Android 2.3化後は、「GALAPAGOS App for Mediatablet」のウィジェット付きでAndroidのホーム画面が現れるが、GALAPAGOS App for Mediatabletをホーム画面に設定することで、従来の操作感で使うことができる

 EB-W51GJのプロセッサは非公開となっているが、さまざまな情報からするとFreescale i.MX51の800MHzと推察される。ローエンドのAndroid端末よりは高速だが、昨今主流となっている1GHz以上のスマートフォンには絶対的なパフォーマンスではかなわない。もともと、汎用端末としては開発されていないため、この辺りは致し方ないところだ。

 しかし、OSが2.3となったためか、TSUTAYA GALAPAGOSの電子書籍アプリケーションは、アップデート後の方がレスポンスが良くなったように感じる。もちろん、バックグラウンドで別アプリケーションのプロセスを走らせていれば遅くなるケースもあるだろうが、アップデートによりOSの動作が重くなることはない。

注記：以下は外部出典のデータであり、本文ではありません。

theorem memWf_endPartition {p : Nat} (w : MemWf s) : MemWf (endPartition p s) := by
  unfold endPartition
  extract_lets s1 s2
  have ws1 : MemWf s1 := w
  have ws2 : MemWf s2 := memWf_foldl (fun _ _ w1 => memWf_endContext w1) ws1
  exact ws2

theorem memWf_execWipeComplete {p : Nat} (w : MemWf s) : OutWf (execWipeComplete p s) := by
  unfold execWipeComplete
  refine memWf_ite ?_ w
  extract_lets t
  have wt : MemWf t := memWf_donePartctl (memWf_wipePartition w)
  exact memWf_ite (memWf_endPartition wt) wt

theorem memWf_partctl {op : Nat} {waits_ : State → Nat → Bool} {f : Packet → Nat → State → Except Nat State} {q seq : Nat}
    (hf : ∀ x n s, MemWf s → Returns MemWf (f x n s)) (w : MemWf s) : OutWf (partctl op waits_ f q seq s) := by
  unfold partctl
  split
  · exact w
  · refine holds_ite (memWf_startPacket (fun x1 s1 w1 => ?_) w) w
    split
    · exact memWf_donePacket w1
    next s2 h1 =>
      have w2 : MemWf s2 := (hf _ _ _ w1) _ h1
      exact memWf_ite w2 (memWf_donePacket w2)

theorem memWf_qfetchBody {d : BitVec 7} {q : Nat} (w : MemWf s) : ResWf (qfetchBody d q c s) := by
  unfold qfetchBody
  extract_lets _ s1
  have ws1 : MemWf s1 := w
  refine holds_ite w (holds_ite w ?_)
  split
  · exact memWf_badPacket ws1
  · split
    next s2 _ _ h1 =>
      have w1 : MemWf s2 := (congrArg CheckWf h1).mp (memWf_checkPacket ws1)
      exact memWf_badPacket w1
    next s2 _ h1 =>
      have w1 : MemWf s2 := (congrArg CheckWf h1).mp (memWf_checkPacket ws1)
      exact memWf_writeRegs w1

theorem memWf_dispRecords {p time : Nat} {xs : List Nat} (w : MemWf s) : FstWf (dispRecords p time xs s) := by
  induction xs generalizing s with
  | nil =>
    unfold dispRecords
    exact w
  | cons x xs ih =>
    unfold dispRecords
    split
    · exact w
    next s1 _ h =>
      have w1 : MemWf s1 := (holds_ite (memWf_ctlRead w) yields_none) _ h
      extract_lets
      split
      next s2 _ h1 =>
        have w2 : MemWf s2 := (congrArg SubWf h1).mp (memWf_submitRec w1)
        exact w2
      next s2 _ h1 =>
        have w2 : MemWf s2 := (congrArg SubWf h1).mp (memWf_submitRec w1)
        split
        · exact w2
        next s3 _ h2 =>
          have w3 : MemWf s3 := memWf_admitGrid w2 _ h2
          split
          next s4 _ h3 =>
            have w4 : MemWf s4 := memWf_of_eq h3 (ih w3)
            exact w4
          next s4 _ h3 =>
            have w4 : MemWf s4 := memWf_of_eq h3 (ih w3)
            exact w4

theorem memWf_dispAddrs {d : BitVec 7} {b : Bool} {p : Nat} (w : MemWf s) : FstWf (dispAddrs d b p c s) := by
  unfold dispAddrs
  extract_lets
  refine holds_ite ?_ w
  split
  next s1 _ h =>
    have w1 : MemWf s1 := memWf_ctlRead w _ h
    exact w1
  · exact w

theorem memWf_dispAll {p time : Nat} {x : State × List Nat} (wx : FstWf x) : FstWf (dispAll p time x) :=
  holds_ite wx (memWf_dispRecords wx)

theorem memWf_qdispBody {d : BitVec 7} {b : Bool} {p : Nat} (w : MemWf s) : ResWf (qdispBody d b p c s) := by
  unfold qdispBody
  extract_lets r _ x
  have wr : FstWf r := memWf_dispAddrs w
  have wx : MemWf x := wr
  refine holds_ite w (holds_ite w ?_)
  split
  next s1 _ h =>
    have w1 : MemWf s1 := memWf_of_eq h (memWf_dispAll wx)
    exact memWf_ite (memWf_bundleUp w1) w1
  next s' _ _ _ h =>
    have w1 : MemWf s' := memWf_of_eq h (memWf_dispAll wx)
    exact memWf_postEvent _ _ _ w1

theorem memWf_swaitcBody {d : BitVec 7} {timeout cmp : Nat} (w : MemWf s) : ResWf (swaitcBody d timeout cmp c s) := by
  unfold swaitcBody
  extract_lets
  exact memWf_memWord (fun _ _ w1 => holds_ite w1 (holds_ite w1 w1)) w

theorem memWf_keyopWord {f : State → Except Nat State} {slot p : Nat} (hf : ∀ s, MemWf s → Returns MemWf (f s)) (w : MemWf s) :
    OutWf (keyopWord z f slot p s) := by
  unfold keyopWord
  refine memWf_issueWord (fun _ _ w1 => memWf_idleWord w1) (fun x s1 w1 => ?_) w
  split
  next s2 h =>
    have w2 : MemWf s2 := (hf _ w1) _ h
    exact w2
  · exact w1

theorem memWf_freshSignature (w : MemWf s) : FstWf (freshSignature s) :=
  w

theorem memWf_keyopSignBody {d : BitVec 7} {slot p : Nat} (w : MemWf s) : ResWf (keyopSignBody d slot p c s) := by
  unfold keyopSignBody
  refine holds_ite w ?_
  extract_lets r
  have wr : FstWf r := memWf_freshSignature w
  exact memWf_writeRegs wr

theorem memWf_untilDone {start : State → Except Nat State} {busy : State → Bool} {cond : Cond} {p : Nat}
    (hstart : ∀ s, MemWf s → Returns MemWf (start s)) (w : MemWf s) : ResWf (untilDone start busy cond p c s) := by
  unfold untilDone
  refine holds_ite (holds_ite w w) ?_
  split
  · exact w
  next s1 h =>
    have w1 : MemWf s1 := (hstart _ w) _ h
    exact holds_ite w1 w1

theorem memWf_measxBody {d : BitVec 7} {m : Nat} (w : MemWf s) : ResWf (measxBody d m c s) :=
  holds_ite w (memWf_extendMeas w)

/-! ### `Machine/Dispatcher` -/

theorem memWf_noteTemps {core temp more : Nat} (w : MemWf s) : MemWf (noteTemps core temp more s) :=
  memWf_foldl (fun _ _ w1 => w1) w

theorem memWf_weighCore {core : Nat} (w : MemWf s) : MemWf (weighCore s core) := by
  unfold weighCore
  extract_lets
  exact memWf_ite w w

theorem memWf_execWeightClassUpdate {core temp more : Nat} (w : MemWf s) : OutWf (execWeightClassUpdate core temp more s) := by
  unfold execWeightClassUpdate
  exact memWf_ite (memWf_setDev _ (memWf_foldl (fun _ _ w1 => memWf_weighCore w1) (memWf_noteTemps w))) w

theorem memWf_movePtr {p next : Nat} (w : MemWf s) : MemWf (movePtr p next s) := by
  unfold movePtr
  extract_lets _ _ s1
  have ws1 : MemWf s1 := memWf_foldl (fun _ _ w1 => w1) w
  exact memWf_ite w ws1

theorem memWf_newWaves {core wg gid : Nat} {g : Grid} {lin unit vbound : Nat} {xs : List ((Nat × Nat) × Nat)} {n : Nat} (w : MemWf s) :
    MemWf (newWaves core wg gid g lin unit vbound xs n s) := by
  induction xs generalizing n s with
  | nil =>
    unfold newWaves
    exact w
  | cons x xs ih =>
    unfold newWaves
    extract_lets
    exact ih w

theorem memWf_sessionCore {core gid : Nat} {g : Grid} (w : MemWf s) : MemWf (sessionCore core gid g s) := by
  unfold sessionCore
  split
  · exact w
  · refine memWf_ite w ?_
    extract_lets
    exact w

theorem memWf_fillSpad {core base size : Nat} {bytes : Memory} (w : MemWf s) : MemWf (fillSpad core base size bytes s) := by
  obtain ⟨hh, ho, hp, hs⟩ := w
  refine ⟨hh, ho, hp, ?_⟩
  exact List.foldlRecOn (motive := fun m : Memory => m.wf = true) bytes _ (Memory.wf_clear _ _ _ hs) fun m hm c _ => Memory.wf_write m _ _ hm

theorem memWf_fuseCluster {g : Grid} {core : Nat} (w : MemWf s) : MemWf (fuseCluster g core s) :=
  memWf_ite w w

theorem memWf_placeFresh {gid : Nat} {g : Grid} {c : Choice} (w : MemWf s) : MemWf (placeFresh gid g c s) := by
  unfold placeFresh
  extract_lets _ _ _ _ _ _ s3
  have ws3 : MemWf s3 := memWf_fuseCluster (memWf_fillSpad w)
  exact memWf_sessionCore (memWf_newWaves ws3)

theorem memWf_resumeWaves {f : Nat → Nat} {core : Nat} {xs : List (((Nat × Nat) × Nat) × Wave)} (w : MemWf s) : MemWf (resumeWaves f core xs s) := by
  induction xs generalizing s with
  | nil =>
    unfold resumeWaves
    exact w
  | cons x xs ih =>
    unfold resumeWaves
    extract_lets
    exact ih w

theorem memWf_placeAgain {id gid : Nat} {g : Grid} {k : Parked} {c : Choice} (w : MemWf s) : MemWf (placeAgain id gid g k c s) := by
  unfold placeAgain
  extract_lets _ _ _ _ _ s2 s3
  have ws2 : MemWf s2 := memWf_fuseCluster (memWf_fillSpad w)
  have ws3 : MemWf s3 := memWf_sessionCore (memWf_resumeWaves ws2)
  exact memWf_admitCopies (memWf_ite ws3 ws3)

theorem memWf_placeNext {p : Nat} (w : MemWf s) : MemWf (placeNext p s) := by
  unfold placeNext
  split
  · exact w
  · split
    · extract_lets s1
      have ws1 : MemWf s1 := w
      exact memWf_ite w (memWf_placeFresh (memWf_movePtr ws1))
    · split
      · exact memWf_placeAgain (memWf_movePtr w)
      · exact w

theorem memWf_execBudgetExceeded {wg : Nat} (w : MemWf s) : OutWf (execBudgetExceeded wg s) := by
  unfold execBudgetExceeded
  split
  · exact w
  · exact memWf_ite (memWf_foldl (fun _ _ w1 => memWf_terminateWave w1) w) w

theorem memWf_endRunOf {w : Wave} {p : Part} {cause : Nat} (ws : MemWf s) : MemWf (endRunOf w p cause s) := by
  unfold endRunOf
  split
  · exact memWf_ite (memWf_endRun ws) ws
  · exact ws

theorem memWf_takePreempt {key q : Nat} (w : MemWf s) : MemWf (takePreempt key q s) := by
  unfold takePreempt
  split
  · refine memWf_ite ?_ w
    extract_lets s1 s2 s3
    have ws1 : MemWf s1 := memWf_endRunOf w
    have ws2 : MemWf s2 := memWf_traceSummary (memWf_leaveWait ws1)
    have ws3 : MemWf s3 := memWf_countEvent ws2
    exact memWf_ite ws3 ws1
  · exact w

theorem memWf_execPredlExpiry {wg : Nat} (w : MemWf s) : OutWf (execPredlExpiry wg s) := by
  unfold execPredlExpiry
  split
  · exact w
  · exact memWf_ite (memWf_haltWg w) w

theorem memWf_countReady {key q : Nat} (w : MemWf s) : MemWf (countReady s key q) := by
  unfold countReady
  split <;> exact w

theorem memWf_arbitrate {quarter : Nat} (w : MemWf s) : MemWf (arbitrate quarter s) := by
  unfold arbitrate
  refine memWf_ite w ?_
  split
  · exact w
  · extract_lets s1 s2
    have ws1 : MemWf s1 := memWf_countReady w
    have ws2 : MemWf s2 := ws1
    split
    · exact ws2
    · exact ws1

theorem memWf_execAgemaxReached {wave q : Nat} (w : MemWf s) : OutWf (execAgemaxReached wave q s) := by
  unfold execAgemaxReached
  split
  · exact memWf_ite w w
  · exact w

/-! ### `Machine/Pixels` -/

theorem memWf_ticketLanes {core : Nat} {xs : List (Nat × Places)} (w : MemWf s) : FstWf (ticketLanes core xs s) := by
  induction xs generalizing s with
  | nil =>
    unfold ticketLanes
    exact w
  | cons x xs ih =>
    unfold ticketLanes
    split
    next s1 _ h =>
      have w1 : MemWf s1 := memWf_of_eq h (memWf_takeTicket w)
      extract_lets t
      have wt : FstWf t := ih w1
      exact wt
    next s1 h =>
      have w1 : MemWf s1 := memWf_of_eq h (memWf_takeTicket w)
      exact w1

 5.5型1024×600ピクセルの解像度、推定800MHzのFreescale i.MX51からイメージするとおり、1つ1つのアプリケーション動作は高速とはいえないが、作業に困るようなことはない。インストール直後の起動では各種プロセスが初期処理を行っているのか、しばらくはレスポンスが悪い状態が続いた。しかし、一通り動きが落ち着いてくると、メールやカレンダー、SNSクライアント(今回はSeesmic for Androidをインストールしてみた)といったアプリケーションは大きな支障なく動いてくれた。YouTubeへのアクセスも軽快で、画質を「HQ」モードにすると、美しい映像を再生してくれる。

 ブラウザや地図ソフト、それにカレンダーなどは、コンパクトな割に解像度が高いディスプレイの好印象と相まってなかなか悪くない。メール端末としても、ソフトウェアキーボードのサイズがちょうど使いやすく、個人的には良い印象を持った。

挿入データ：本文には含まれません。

/-- A safety slot of an image: its type, the channels that type calls for, every named input a safety input, no automatic
reset of an emergency stop, T within 10 ms to 2 s (R207, R215, R219). -/
def slotOk (img : Image) (c : SlotCfg) : Bool :=
  decide (c.typ ≤ 4) && (slotInputs c).all (fun p => p.1 != 0) && [c.ch1, c.ch2, c.ch3, c.ch4, c.rst].all (safeInput img) &&
    !(c.typ == 0 && c.auto) && decide (10 ≤ c.tMs) && decide (c.tMs ≤ 2000)

/-- Safety configuration: every slot, and every pair named by one (R207, R208, R219). -/
def safetyOk (img : Image) : Bool :=
  img.slotsCfg.all (fun p => slotOk img p.2) && img.pairsCfg.all (fun p => img.slotsCfg.any (fun c => c.2.pairs.getLsbD p.1))

/-- The code of a pair mode in PST_CFG (R302). -/
def modeCode : PairMode → BitVec 2
  | .single => 0
  | .copy => 1
  | .twin => 2

/-- Pair configuration (R286): the mode that the partner declares, where it is heard; Twin-step in a station of one pair without
remote stations; no single module beside an occupied partner slot; the worst delta within its budget. -/
def pairOk (s : State) (occupied : Bool) (declared : Option (BitVec 2)) (img : Image) : Bool :=
  let own : BitVec 4 := if s.pst.slot < 2 then 3 else 12
  (declared.all (fun m => m == modeCode img.plan.mode)) &&
  (img.plan.mode != .twin || (img.plan.members == own && img.ring.stations.isEmpty)) && !(img.plan.mode == .single && occupied) &&
    decide (img.plan.wcDelta ≤ deltaBudget { s with img := img })

/-- Whether slot k heads its unit: standalone, or the head of its group. -/
def headsUnit (img : Image) (k : Nat) (c : LoopCfg) : Bool :=
  match c.group with
  | none => true
  | some g => (iget img.loopGroups g).any (fun x => x.head == k)

/-- The output channel of a slot's unit; 0 for none (R116). -/
def unitOut (img : Image) (c : LoopCfg) : Nat :=
  match c.group with
  | none => c.outch
  | some g => ((iget img.loopGroups g).map (·.outch)).getD 0

/-- Every output channel that a unit owns. -/
def ownedOuts (img : Image) : List Nat :=
  ((img.loops.filter (fun p => headsUnit img p.1 p.2)).map (fun p => unitOut img p.2)).filter (· != 0)

/-- One loop slot (R116, R117, R126, R130): a member lies in its group's span, and every slot of a span is a member. -/
def loopOk (img : Image) (k : Nat) (c : LoopCfg) : Bool :=
  let ch := unitOut img c
  let cfg := tget {} img.channels (ch - 1)
  let ps := imageParams c
  let limits := fle f0 (ps.getD 4 0) && fle (ps.getD 4 0) (ps.getD 5 0) && fle (ps.getD 5 0) f100
  let outer := (iget img.loops c.outer).any (fun o => c.period != 0 && o.period % c.period == 0 && o.phase % c.period == c.phase % c.period)
  let inGroup := match c.group with
    | none => img.loopGroups.all (fun p => decide (k < p.2.head) || decide (p.2.head + p.2.count ≤ k))
    | some g => (iget img.loopGroups g).any (fun x => decide (x.head ≤ k) && decide (k < x.head + x.count))
  inGroup && (ch == 0 || ((cfg.mode == 9 || cfg.mode == 3) && cfg.loop && countIf (· == ch) (ownedOuts img) == 1)) && limits &&
    c.spSrc != 3 && decide (k < 128) && (c.spSrc != 2 || (decide (c.outer < k) && outer)) &&
    (c.pvbad < 2 || (headsUnit img k c && ch != 0 && cfg.mode == 9))

/-- One competition group (R126). -/
def groupOk (img : Image) (g : Nat) (c : LoopGroupCfg) : Bool :=
  let first := (iget img.loops c.head).getD {}
  decide (g < 32) && inRange 2 8 c.count && (span c.head (c.head + c.count)).all (fun k =>
    (iget img.loops k).any (fun x => x.group == some g && x.period == first.period && x.phase == first.phase))

/-- Loop configuration (R116, R117, R126, R130). -/
def loopsOk (img : Image) : Bool :=
  img.loops.all (fun p => loopOk img p.1 p.2) && img.loopGroups.all (fun p => groupOk img p.1 p.2)

/-- The refused-class reason of step 7; none where the image fits (R436). -/
def configReason (s : State) (occupied : Bool) (declared : Option (BitVec 2)) (img : Image) : Option Byte :=
  if img.chop && !s.id.chopFitted then some 0x20
  else if !cycleOk img then some 0x21
  else if !channelsOk img then some 0x22
  else if !safetyOk img then some 0x23
  else if !pairOk s occupied declared img then some 0x24
  else if imageLedger img > ledgerLimit then some 0x25
  else if !loopsOk img then some 0x29
  else none

/-! ### The writer (R447 to R449) -/

/-- A half's registers changed. -/
def setHalf (h : Nat) (f : HalfSt → HalfSt) (b : Boot) : Boot := if h = 0 then { b with h0 := f b.h0 } else { b with h1 := f b.h1 }
/-- A half's registers. -/
def halfOf (b : Boot) (h : Nat) : HalfSt := if h = 0 then b.h0 else b.h1

/-- The flash changed. -/
def onFlash (f : Flash → Flash) (s : State) : State := { s with flash := s.flash.map f }

/-- Status: image refused, the reason in the body (R333). -/
def stImage : BitVec 16 := 0x000D

/-- Whether the module serves the writer (R447), and the flash answers. -/
def writerServes (s : State) : Bool := (inService s || s.sup.mode == .decaf) && s.boot.flashOk

/-- An IMAGEWR request: admitted at Engineer level, in a state that serves it, naming a half that is not loaded, the
writer free or its own (R447). -/
def imageWrite (r : Req) (h : Fin 2) (k : State → State) (s : State) : State :=
  screenReq r lvEngineer true (fun s =>
    if !writerServes s then reply r stState [] s
    else if (halfOf s.boot h.val).loaded then reply r stRange [] s
    else if s.boot.writer.any (fun w => w.sess != r.sess) then reply r stBusy [] s
    else k s) s

/-- Begin: the control block erased, the writer taken (R447). -/
def writeBegin (r : Req) (h : Nat) (s : State) : State :=
  let s := onFlash (eraseSector (ctrlAt s.boot.flashMbit h)) s
  reply r stOk [] (onBoot (fun b => setHalf h (fun x => { x with valid := false, gen := 0 }) { b with writer := some { sess := r.sess, half := h } }) s)

/-- The sectors from `lo` up to below `hi` of a half erased. -/
def eraseSectors (base lo hi : Nat) (f : Flash) : Flash := (span lo hi).foldl (fun f k => eraseSector (base + 4096 * k) f) f

/-- Data: ascending, within the limit, not while the last segment is being programmed; sectors entered for the first time are
erased (R447). -/
def writeData (r : Req) (h : Nat) (off : Nat) (bs : List Byte) (programming : Bool) (s : State) : State :=
  match s.boot.writer with
  | none => reply r stState [] s
  | some w =>
    if w.half ≠ h then reply r stState [] s
    else if programming then reply r stBusy [] s
    else if bs.length > 1024 || off < w.next || off + bs.length > halfLimit s.boot.flashMbit then reply r stMalformed [] s
    else if bs.isEmpty then reply r stOk (Word.bytes (BitVec.ofNat 32 off)) s
    else
      let base := h * halfSize s.boot.flashMbit
      let lo := max w.erased (off / 4096)
      let hi := (off + bs.length - 1) / 4096 + 1
      let s := onFlash (fun f => flashPut (base + off) bs (eraseSectors base lo hi f)) s
      let w := { w with next := off + bs.length, erased := max w.erased hi, sectors := w.sectors + (hi - lo) }
      reply r stOk (Word.bytes (BitVec.ofNat 32 off)) (onBoot (fun b => { b with writer := some w }) s)

/-- GEN for an image written now: one more than the loaded half's, or 1 (R448). -/
def nextGen (s : State) : Nat := if s.boot.loaded then (halfOf s.boot s.boot.half).gen.toNat + 1 else 1

/-- A control block written to a half. -/
def writeCtrl (h len : Nat) (digest : List Byte) (s : State) : State :=
  let g := nextGen s
  let s := onFlash (fun f => flashPut (ctrlAt s.boot.flashMbit h) (ctrlBytes g len digest) (eraseSector (ctrlAt s.boot.flashMbit h) f)) s
  onBoot (setHalf h (fun x => { x with valid := true, gen := BitVec.ofNat 32 g })) s

/-- Commit: the half read back and checked; a passing image gets its control block and ends the writer (R442, R448). -/
def writeCommit (r : Req) (h : Nat) (s : State) : State :=
  match s.boot.writer, s.flash with
  | some w, some f =>
    if w.half ≠ h then reply r stState [] s
    else match readImage s f s.boot.flashMbit h none with
      | .error e => reply r stImage [e] s
      | .ok img =>
        let s := writeCtrl h img.len ((List.range 32).map (fun i => (img.digest >>> (8 * i)).setWidth 8)) s
        reply r stOk [] (onBoot (fun b => { b with writer := none, evt := setBit b.evt 3, commitDue := b.commitDue || s.sup.mode == .decaf }) s)
  | _, _ => reply r stState [] s

/-- Abort (R447). -/
def writeAbort (r : Req) (h : Nat) (s : State) : State :=
  if s.boot.writer.any (fun w => w.half == h) then reply r stOk [] (endWriter s) else reply r stState [] s

/-- IMAGE_WRITE_BEGIN (R447). -/
def execImageWriteBegin (r : Req) (h : Fin 2) (s : State) : Outcome := .next (imageWrite r h (writeBegin r h.val) s)
/-- IMAGE_WRITE_DATA (R447). -/
def execImageWriteData (r : Req) (h : Fin 2) (off : Word) (bs : List Byte) (programming : Bool) (s : State) : Outcome :=
  .next (imageWrite r h (writeData r h.val off.toNat bs programming) s)
/-- IMAGE_WRITE_COMMIT (R448). -/
def execImageWriteCommit (r : Req) (h : Fin 2) (s : State) : Outcome := .next (imageWrite r h (writeCommit r h.val) s)
/-- IMAGE_WRITE_ABORT (R447). -/
def execImageWriteAbort (r : Req) (h : Fin 2) (s : State) : Outcome := .next (imageWrite r h (writeAbort r h.val) s)

/-- COMMIT_RESTART: 100 ms after a commit answered in Decaf (R442). -/
def execCommitRestart (s : State) : Outcome :=
  .next (if s.boot.commitDue && s.sup.mode == .decaf then enterReset .s 0x13 s else s)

 本機をAndroid 2.3搭載のタブレット端末だと思えばやや不満の声も挙がるかもしれない。しかし、本来は電子書籍端末として販売されていたハードウェアに情報端末としての機能が追加されたといういきさつを考えると、なかなかお得感のあるアップデートだと思う。発売後に、ここまで端末の性格を変えるアップデートを施すののは異例のことだ。

 ただし、汎用のAndroid搭載情報端末となったことで失われてしまったものもある。それはバッテリー持続時間だ。オリジナルのGALAPAGOSは上述したように、本を読むために必要なプロセス以外は動かさないようにすることで、最長7時間の動作時間を実現した。5.5インチで220グラムという軽量ながら7時間というスペックは、GALAPAGOSの長所だったのだが、このアップデート後の連続動作時間は約4時間となる。

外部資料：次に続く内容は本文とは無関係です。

-- ==== Sys2Proof/Machine/Core.lean ====
section
/-! DEFINITION. The module as the host's interface takes it. -/

def Sys2Proof.core : Host.Core :=
  { State := Sys2Proof.Machine.State
    Fault := Sys2Proof.Machine.Fault
    Refusal := Sys2Proof.Machine.Refusal
    step := Sys2Proof.Machine.step
    reset := Sys2Proof.Machine.State.reset }
end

 一般的なスマートフォンを使い続ける場合よりは長いものの、本を読むための端末としては、もう一声欲しいところだろう。不要プロセスを殺して汎用端末としては一時的に機能しなくなる「読書モード」などを導入しては? と尋ねてみたが、各種プロセスが複雑に連動しており、未知のアプリケーション動作に与える影響が予測できないとのことで、電力管理で特殊な手法はできないとのことだ。

 また、マイク、GPS、Bluetooth、カメラに依存するアプリケーションが動かないことも頭に入れておかないと、使い始めてに思い通りに動かないアプリケーションに出会って戸惑うかもしれない。地図系のソフトや地域ナビゲーションなど、Skypeなどのインターネット通話系アプリケーション、それにカメラを用いるアプリケーションが影響を受ける(Google Mapは動作するがGPSが利用できず、GPSが内蔵されていないとWi-Fiロケーション検出機能も動作しないようで、現在位置検出は行えない)。

 こうしたハードウェアによる制限も残る中で、Android 2.3へのアップデートへの決断には悩みもあったようだが、最終的にはユーザーの多くが汎用の情報端末にすることを望んでいると判断してアップデートに踏み切ったようだ。バッテリー持続時間が短くなることをよく考慮した上で、納得した上でアップデートするようにしたい。以下は、Android用ベンチマークアプリ「Quadrant Standard Edition」によるシステム情報とベンチマーク結果だ。

同アプリでのベンチマークは計測ごとのブレが大きく、あくまで参考値として考えてほしい。端末が解像度の高い5.5型モデルだったので、ピクセル処理のスループットが高く計測され、全体の数字を上ブレさせた可能性はある

 最後にわたし自身の個人的な意見を書き添えておきたい。

 電子書籍端末として5.5型モデルを使ってきたが、アップデートしたことに後悔はまったくない。特にWiMAXなどのモバイルルータを使っている読者にはオススメしたいぐらいだ。5.5型という画面サイズは、都市部で電車移動する場合とても使いやすいサイズである。

 小型タブレット型端末の主流は7型だが、今回のアップデートで5.5型端末の使いやすさを再認識した。このサイズを維持した上で、今回のアップデートによる経験を糧にした端末が今後も続いていくことを期待したい。